# SP 4-6-0 #8



## Kovacjr (Jan 2, 2008)

Does anyone happen to know the driver size on the loco?

Thanks


----------



## Curmudgeon (Jan 11, 2008)

43", I think. 
I have the drawing somewhere. 

I built #9 many years ago, #8 is close to completion but been that way for 12 years or so.


----------



## Michael Glavin (Jan 2, 2009)

I'm with Dave, 43"... 

Dave any pictures of your beast? I'd like to build one in 1:29, it'll probably be twelve years before I get to it though. 

Michael


----------



## Curmudgeon (Jan 11, 2008)

1:29? 
Using what track? 

Using "0" it will be mighty close. 

There was a shot or two in the feature in GR they did on my RR. 
Had it out hauling the Business Car. 

I don't know if I have any digital shots....I'll look.


----------



## East Broad Top (Dec 29, 2007)

According to this web site, SPNG #9 had 44" drivers. I believe nos. 8 and 9 were twins, so if that was the case, the drivers should be the same diameter, at least as delivered. It was common for drivers to "slim down" a bit as the wheels were turned on the wheel lathes through various shoppings. 

Later, 

K


----------



## Kovacjr (Jan 2, 2008)

Thanks guys, I need 42" drivers and they upcoming Accucraft 460 drivers will be a hair off so I will be using them. Ill just have to modify the counterweights on a couple of the axles


----------



## K27_463 (Jan 2, 2008)

8 and 9 were not twins. That is one of the reasons for delay on this project from Accucraft. Original assumption was they WERE twins, but far too many major differences were discovered and the project was changed to be accurate for each loco as much as possible. 

Jonathan


----------



## Curmudgeon (Jan 11, 2008)

Not twins, but close. 
And, if one follows the engines over their lifespans, they aren't the same from one shopping to the next. 

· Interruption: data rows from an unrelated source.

-- ==== Sys2Proof/Machine/Access.lean ====
section
/-!
DEFINITION. The loads and stores of a thread: their checks, waits, the store buffer behind remote accesses (R226, R276,
R278), and the long-latency producers they leave (R139 to R142).
-/

namespace Sys2Proof.Machine

/-- The space of a place is the lane slice or the scratchpad, whose loads are interlocked (R139, R227). -/
def Place.interlocked : Place → Bool
  | .lane .. => true
  | .scratch _ => true
  | _ => false

/-! ### Atomics (R383, R384) -/

/-- One step of an integer atomic (R383). -/
def atomInt (op : Nat) (signed : Bool) (bits old a cmp : Nat) : Nat :=
  match op with
  | 0 => (old + a) % 2 ^ bits
  | 1 => if tInt signed bits a < tInt signed bits old then a else old
  | 2 => if tInt signed bits old < tInt signed bits a then a else old
  | 3 => old &&& a
  | 4 => old ||| a
  | 5 => old ^^^ a
  | 6 => a
  | _ => if old = cmp then a else old

/-- The operation of an atomic, with its type. -/
structure AtomOp where
  op : Nat
  signed : Bool
  bits : Nat
  f32 : Bool
  sat : Bool

/-- One step of an atomic (R383, R384). -/
def AtomOp.apply (o : AtomOp) (old a cmp : Nat) : Nat :=
  if o.f32 then f32Atomic o.op o.sat old a else atomInt o.op o.signed o.bits old a cmp

/-- The atomic that an operation word names. -/
def AtomOp.ofWord (op : Nat) : AtomOp :=
  let ty := op / 8 % 16
  let x := tb op 7
  { op := op % 8, signed := !x && decide (ty < 4), bits := typeBits x ty, f32 := !x && ty == 8, sat := tb op 8 }

/-- An integer element type: S32 or Z32. -/
def isIntTy (ty : Nat) : Bool := ty == 2 || ty == 6

/-- Bytes of an element. -/
def elemBytes (ty : Nat) : Nat := if ty = 9 ∨ ty = 10 then 2 else 4

/-- The sum of words of elements of TY `ty`, one element at a time (R306, R384). -/
def wordAdd (ty : Nat) (sat : Bool) (old v : Nat) : Nat :=
  let md : FpMode := { can := true, sat := sat }
  let one (a b : Nat) : Nat := if isIntTy ty then (a + b) % 2 ^ 32 else ((fmtOf ty).add md a b).1
  if elemBytes ty = 4 then one old v % 2 ^ 32
  else one (old % 2 ^ 16) (v % 2 ^ 16) % 2 ^ 16 + 2 ^ 16 * (one (old / 2 ^ 16) (v / 2 ^ 16) % 2 ^ 16)

/-! ### Types of accesses -/

/-- The type of an access as the store buffer needs it: OP + 8 * TY + 128 * XTY. -/
def tyWord (op ty xty : Nat) : Nat := op + 8 * ty + 128 * xty

/-- A type word is of an S type. -/
def tyWordSigned (w : Nat) : Bool := decide (w % 256 < 128) && decide (w / 8 % 16 < 4)

/-- A load's value in a register: extended by the type (R227). -/
def loadVal (signed : Bool) (bits dest : Nat) (bs : List Byte) : Nat := extend signed bits dest (ofBytes bs)

/-! ### Producers (R139 to R142) -/

/-- The lane words of a value of `n` registers, for a producer (R139). -/
def putVals (m : Store 32) (lane v : Nat) : Nat → Store 32
  | 0 => m
  | n + 1 => (putVals m lane v n).set (64 * n + lane) (word32 v n)

/-- The values of lanes, for a producer. -/
def valsOf (n : Nat) (vs : List (Nat × Nat)) : Store 32 := vs.foldl (fun m v => putVals m v.1 v.2 n) []

/-- Marks registers empty for a producer (R139). -/
def markEmpty (m : Tab Nat) (r pid : Nat) : Nat → Tab Nat
  | 0 => m
  | n + 1 => (markEmpty m r pid n).put (r + n) pid

/-- Starts a long-latency producer: its destination shows empty (R139). -/
def State.produce (s : State) (t : Thread) (p : Producer) : State × Thread :=
  let pid := s.nextId
  ({ s with nextId := pid + 1 },
    { t with
      prods := t.prods.put pid p
      regs := if p.toG then { t.regs with ge := markEmpty t.regs.ge p.reg pid p.n }
        else { t.regs with ve := markEmpty t.regs.ve p.reg pid p.n } })

/-- Writes a producer's result into a register state: the registers it still owns become full with it (R139, R141). -/
def Regs.fill (r : Regs) (pid : Nat) (p : Producer) : Regs :=
  if p.toG then
    if r.ge.get? p.reg = some pid then
      { r with g := r.g.set p.reg (p.vals.get 64 ++ p.vals.get 0), ge := r.ge.del p.reg }
    else r
  else
    (List.range p.n).foldl (fun r j =>
      if r.ve.get? (p.reg + j) = some pid then
        { r with
          v := setLanes r.v (64 * (p.reg + j)) (fun i => p.vals.get (64 * j + i))
            ((List.range 64).filter fun i => p.lanes.getLsbD i)
          ve := r.ve.del (p.reg + j) }
      else r) r

/-- Writes a producer's result into the save frame, where the frame holds the register empty (R406, log 31). -/
def Thread.fillFrame (t : Thread) (pid : Nat) (p : Producer) : Thread :=
  if p.toG then
    if t.savedGe.get? p.reg = some pid then
      { t with frame := t.frame.putNat (8192 + 32 + 8 * p.reg) 8 ((p.vals.get 64) ++ (p.vals.get 0)).toNat
               savedGe := t.savedGe.del p.reg }
    else t
  else
    (List.range p.n).foldl (fun t j =>
      if t.savedVe.get? (p.reg + j) = some pid then
        { t with
          frame := ((List.range 64).filter fun i => p.lanes.getLsbD i).foldl (fun m i =>
            Store.putNat m (128 * i + 4 * (p.reg + j)) 4 (p.vals.get (64 * j + i)).toNat) t.frame
          savedVe := t.savedVe.del (p.reg + j) }
      else t) t

/-- A store-buffer entry with its checkpoint's registers changed. -/
def Pend.mapRegs (f : Regs → Regs) : Pend → Pend
  | .access a => .access { a with regs := f a.regs }
  | .store w => .store w

/-- A producer completes: its result goes to the registers, the checkpoints and the save frame that await it. -/
def Thread.complete (t : Thread) (pid : Nat) (p : Producer) : Thread :=
  let t := if t.handler then t.fillFrame pid p else t
  { t with
    regs := t.regs.fill pid p
    pend := t.pend.map (Pend.mapRegs fun r => r.fill pid p)
    prods := t.prods.del pid }

/-- Completes a producer that stands ready. -/
def completeProducer (tid pid : Nat) (s : State) : Host.Outcome State Fault Refusal :=
  match s.threads.get? tid with
  | none => notEnabled
  | some t =>
    match t.prods.get? pid with
    | none => notEnabled
    | some p =>
      when (p.ready && p.waiting == 0 && !s.lost (s.dieOf t) && !p.homes.any s.lost) (s.putThread tid (t.complete pid p))

/-- The dies whose homes an access reaches (R142, R420). -/
def homesOf (ps : List (Nat × Nat × Place)) : List Nat :=
  (ps.filterMap fun p => match p.2.2 with
    | .phys a => homeDie a
    | _ => none).eraseDups

/-! ### The store buffer (R276, R278) -/

/-- The code of an access's kind. -/
def RemKind.code : RemKind → Nat
  | .load => 0
  | .store => 1
  | .atomic => 2
  | .bar => 3
  | .binit => 4

/-- The access still has lanes in other packages. -/
def Access.away (a : Access) : Bool := a.lanes.any fun l => l.place.isRemote

/-- Unanswered remote accesses of a thread (R278). -/
def Thread.checkpoints (t : Thread) : Nat :=
  (t.pend.filter fun p => match p with
    | .access a => a.away
    | .store _ => false).length

/-- All lanes of an access are one step at the home: ATOMW (R383). -/
def Access.whole (a : Access) : Bool := tb a.op 9

/-- The lanes that are out while the access stands at the head of the store buffer: its first, so that lanes take their
places in order (R228, R391, log 7), or all of an ATOMW. -/
def Access.out (a : Access) : List LaneAcc := if a.whole then a.lanes else a.lanes.take 1

/-- The number of a lane's request. -/
def reqId (ck lane : Nat) : Nat := 4096 * ck + lane

/-- The message of the lanes that are out; none while its first lane waits in this package (R276). -/
def Access.msgs (a : Access) (src pts : Nat) : List OutMsg :=
  (a.out.head?.toList.filter fun l => l.place.isRemote).map fun l =>
    .access (pkgOf l.place.remotePa)
      { src := src, id := reqId a.ck l.lane, kind := a.kind.code, op := a.op, pa := l.place.remotePa, size := a.size
        data := a.out.flatMap (·.data), pts := pts
        forwarded := match l.place with
          | .remote _ hop => hop
          | _ => false }

/-- A lane's value goes to the producer that it fills (R139, R227). -/
def Producer.give (p : Producer) (a : Access) (lane : Nat) (bs : List Byte) : Producer :=
  let dest := if p.toG then 64 else 32 * p.n
  let v := match a.kind with
    | .atomic => ofBytes bs
    | _ => loadVal (tyWordSigned a.op) (8 * a.size) dest (bs.take a.size)
  { p with vals := putVals p.vals lane v (dest / 32), waiting := p.waiting &&& ~~~(laneMask [lane]) }

/-- The same in the thread. -/
def Thread.giveLane (t : Thread) (a : Access) (lane : Nat) (bs : List Byte) : Thread :=
  match a.pid with
  | some k => { t with prods := t.prods.upd k (·.give a lane bs) }
  | none => t

/-- A lane of an access whose place is in this package is performed; at a home that never answers it is not (R142). -/
def State.performLane (s : State) (t : Thread) (a : Access) (l : LaneAcc) : State × Thread :=
  if l.place.isDead then (s, { t with hung := t.hung || a.kind != .load })
  else
    match a.kind with
    | .load =>
      let bs := s.readPlace t l.place a.size
      let r := s.stampLoad t l.place
      (r.1, r.2.giveLane a l.lane bs)
    | .store => s.storePlaces t [(l.place, l.data)]
    | .atomic =>
      let old := ofBytes (s.readPlace t l.place a.size)
      let new := (AtomOp.ofWord a.op).apply old (ofBytes (l.data.take a.size)) (ofBytes (l.data.drop a.size))
      let r := s.storePlaces t [(l.place, toBytes new a.size)]
      (r.1, r.2.giveLane a l.lane (toBytes old a.size))
    | _ => (s, t)

/-- Performs lanes in order up to the first in another package, or that waits; what is left (R213, R215, R228, R391). -/
def State.performLanes (s : State) (t : Thread) (a : Access) : List LaneAcc → State × Thread × List LaneAcc
  | [] => (s, t, [])
  | l :: ls =>
    if l.place.isRemote || s.bufferWaits t a.size l.place then (s, t, l :: ls)
    else
      let r := s.performLane t a l
      State.performLanes r.1 r.2 a ls

/-- The store buffer goes on from its head: accesses and stores are performed in program order up to one that waits, or to
the next lane in another package, which is sent (R276, R278, R391). An access with failed lanes stays for its trap. -/
def State.drainPend (s : State) (t : Thread) : List Pend → State × Thread
  | [] => (s, { t with pend := [] })
  | .store ws :: ps =>
    if ws.any fun w => s.bufferWaits t w.2.length w.1 then (s, { t with pend := .store ws :: ps })
    else
      let r := s.storePlaces t ws
      State.drainPend r.1 r.2 ps
  | .access a :: ps =>
    let r := s.performLanes t a a.lanes
    let a' := { a with lanes := r.2.2 }
    if r.2.2.isEmpty then
      if a.failed.isEmpty then State.drainPend r.1 r.2.1 ps else (r.1, { r.2.1 with pend := .access a' :: ps })
    else
      (r.1.sendMsgs (a'.msgs s.pkg t.pts), { r.2.1 with pend := .access a' :: ps, sent := s.time.toNat })

/-- The head of a store buffer waits in this package, not for an answer. -/
def Thread.stuckHere (t : Thread) : Bool :=
  match t.pend with
  | [] => false
  | .store _ :: _ => true
  | .access a :: _ => match a.lanes with
    | l :: _ => !l.place.isRemote
    | [] => false

/-- The store buffer of a thread goes on after such a wait (R213, R215, R223). -/
def bufferStep (tid : Nat) (s : State) : Host.Outcome State Fault Refusal :=
  match s.threads.get? tid with
  | none => notEnabled
  | some t =>
    if !t.stuckHere ∨ s.lost (s.dieOf t) then notEnabled
    else
      let r := s.drainPend t t.pend
      if r.2 = t then notEnabled else .next (r.1.putThread tid r.2)

/-- An access joins the store buffer with a checkpoint, and is made at once as far as nothing stands before it. `at_` is
the thread before the instruction (R278). -/
def State.enqueue (s : State) (t at_ : Thread) (kind : RemKind) (op size : Nat) (ls : List LaneAcc)
    (pid : Option Nat) : State × Thread :=
  let a : Access := { ck := s.nextId, kind, op, size, lanes := ls, pid, pc := at_.pc, regs := at_.regs }
  let s := { s with nextId := s.nextId + 1 }
  if t.pend.isEmpty then s.drainPend t [.access a] else (s, { t with pend := t.pend ++ [.access a] })

/-- Some lane of an access lies in another package. -/
def anyAway (ps : List (Nat × Nat × Place)) : Bool := ps.any fun p => p.2.2.isRemote

/-- A fifth remote access stalls (R278). -/
def Thread.roomFor (t : Thread) (away : Bool) : Except Ev Unit :=
  if away ∧ 4 ≤ t.checkpoints then .error .stall else .ok ⟨⟩

/-- Stores to checked places, in lane order: at once, or from the store buffer where one lies in another package or an
access stands before them (R228, R276, R278). -/
def State.storeAll (s : State) (t : Thread) (op n : Nat) (ls : List (Nat × Nat × Place × List Byte)) :
    Except Ev (State × Thread) := do
  let ps := ls.map fun l => (l.1, l.2.1, l.2.2.1)
  t.roomFor (anyAway ps)
  if s.anyWaits t n ps then .error (s.held t n (ps.map (·.2.2)))
  else
    let ws := ls.map fun l => l.2.2
    .ok <|
      if anyAway ps then
        s.enqueue t t .store op n (ls.map fun l => { lane := l.1, va := l.2.1, place := l.2.2.1, data := l.2.2.2 }) none
      else if t.busy then (s, { t with pend := t.pend ++ [.store ws] })
      else s.storePlaces t ws

/-- Ordinary stores of `k` consecutive values of `n` bytes, made once for the group in address order (R288, R309, R311). -/
def State.storeWords (s : State) (t : Thread) (va n k : Nat) (f : Nat → Nat) : Except Ev (State × Thread) := do
  t.quiet
  let ps ← s.resolveAll t .store n true ((List.range k).map fun j => (0, (va + n * j) % 2 ^ 64))
  s.storeAll t 1024 n (ps.zipIdx.map fun p => (p.2, p.1.2.1, p.1.2.2, toBytes (f p.2) n))

/-- The stores of a snapshot that have still to be made hold the counters that it cleared (R278). -/
def Thread.snapped (t : Thread) (x : Snapshot) : Thread :=
  { t with pend := t.pend.map fun p => match p with
    | .access a => .access { a with snap := some x }
    | p => p }

/-- A snapshot whose stores failed has not been taken: its counts come back, where the round or the binding is still the same
(R278, R288, R311, log 25). -/
def State.unsnap (s : State) : Option Snapshot → State
  | none => s
  | some (.round wg k rid counts) =>
    s.updWg wg fun g =>
      let sl := g.rounds.getD k {}
      if sl.rid ≠ rid then g
      else
        let sums := counts.foldl (fun (m : Store 32) e =>
          m.set e.1 (BitVec.ofNat 32 (satAdd 32 (m.get e.1).toNat e.2.toNat))) sl.counts
        { g with rounds := g.rounds.put k { sl with counts := sums } }
  | some (.shards key counts) =>
    { s with handles := s.handles.upd key fun h =>
        if h.counters.length ≠ counts.length then h
        else { h with counters := List.zipWith (satAdd 32) h.counters counts } }

/-- Loads from checked places into the registers of a producer (R139, R226, R228): at once where every lane lies in this
package and nothing stands before them, else from the store buffer (R276, R278). A lane whose home never answers leaves the
registers empty (R142). -/
def State.loadInto (s : State) (t : Thread) (toG : Bool) (reg n op size : Nat) (ps : List (Nat × Nat × Place)) :
    Except Ev (State × Thread) := do
  t.roomFor (anyAway ps)
  let p : Producer := { toG, reg, n, lanes := laneMask (ps.map (·.1)), vals := [], waiting := 0, ready := true
                        slot := none, homes := homesOf ps }
  .ok <|
    if anyAway ps || t.busy then
      let q := s.produce t { p with waiting := p.lanes }
      q.1.enqueue q.2 t .load op size (ps.map fun x => { lane := x.1, va := x.2.1, place := x.2.2, data := [] })
        (some s.nextId)
    else
      let r := s.loadPlaces t size (ps.filter fun x => !x.2.2.isDead)
      let dest := if toG then 64 else 32 * n
      let vals := r.1.map fun v => (v.1, loadVal (tyWordSigned op) (8 * size) dest v.2)
      r.2.1.produce r.2.2 { p with vals := valsOf (dest / 32) vals
                                   waiting := laneMask ((ps.filter fun x => x.2.2.isDead).map (·.1)) }

end Sys2Proof.Machine
end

Driver diameter is one of those "what day, what year, morning or afternoon?" deals. 
What was the original tire size, how often were they turned..... 

Just follow headlights/mounts/placements on #9 if you want a headache.


----------



## East Broad Top (Dec 29, 2007)

Thanks. Hard to tell the differences from the few photos I have here of them. Wasn't 100% positive given the different build dates, but railroads were known to buy 2nd-hand locos, then later ask Baldwin (or whoever) to build a new one to the same drawings. (EBT's 2nd #5 is one such example, built to the same drawings as their #9, which came 2nd-hand from a railroad in Montana.) 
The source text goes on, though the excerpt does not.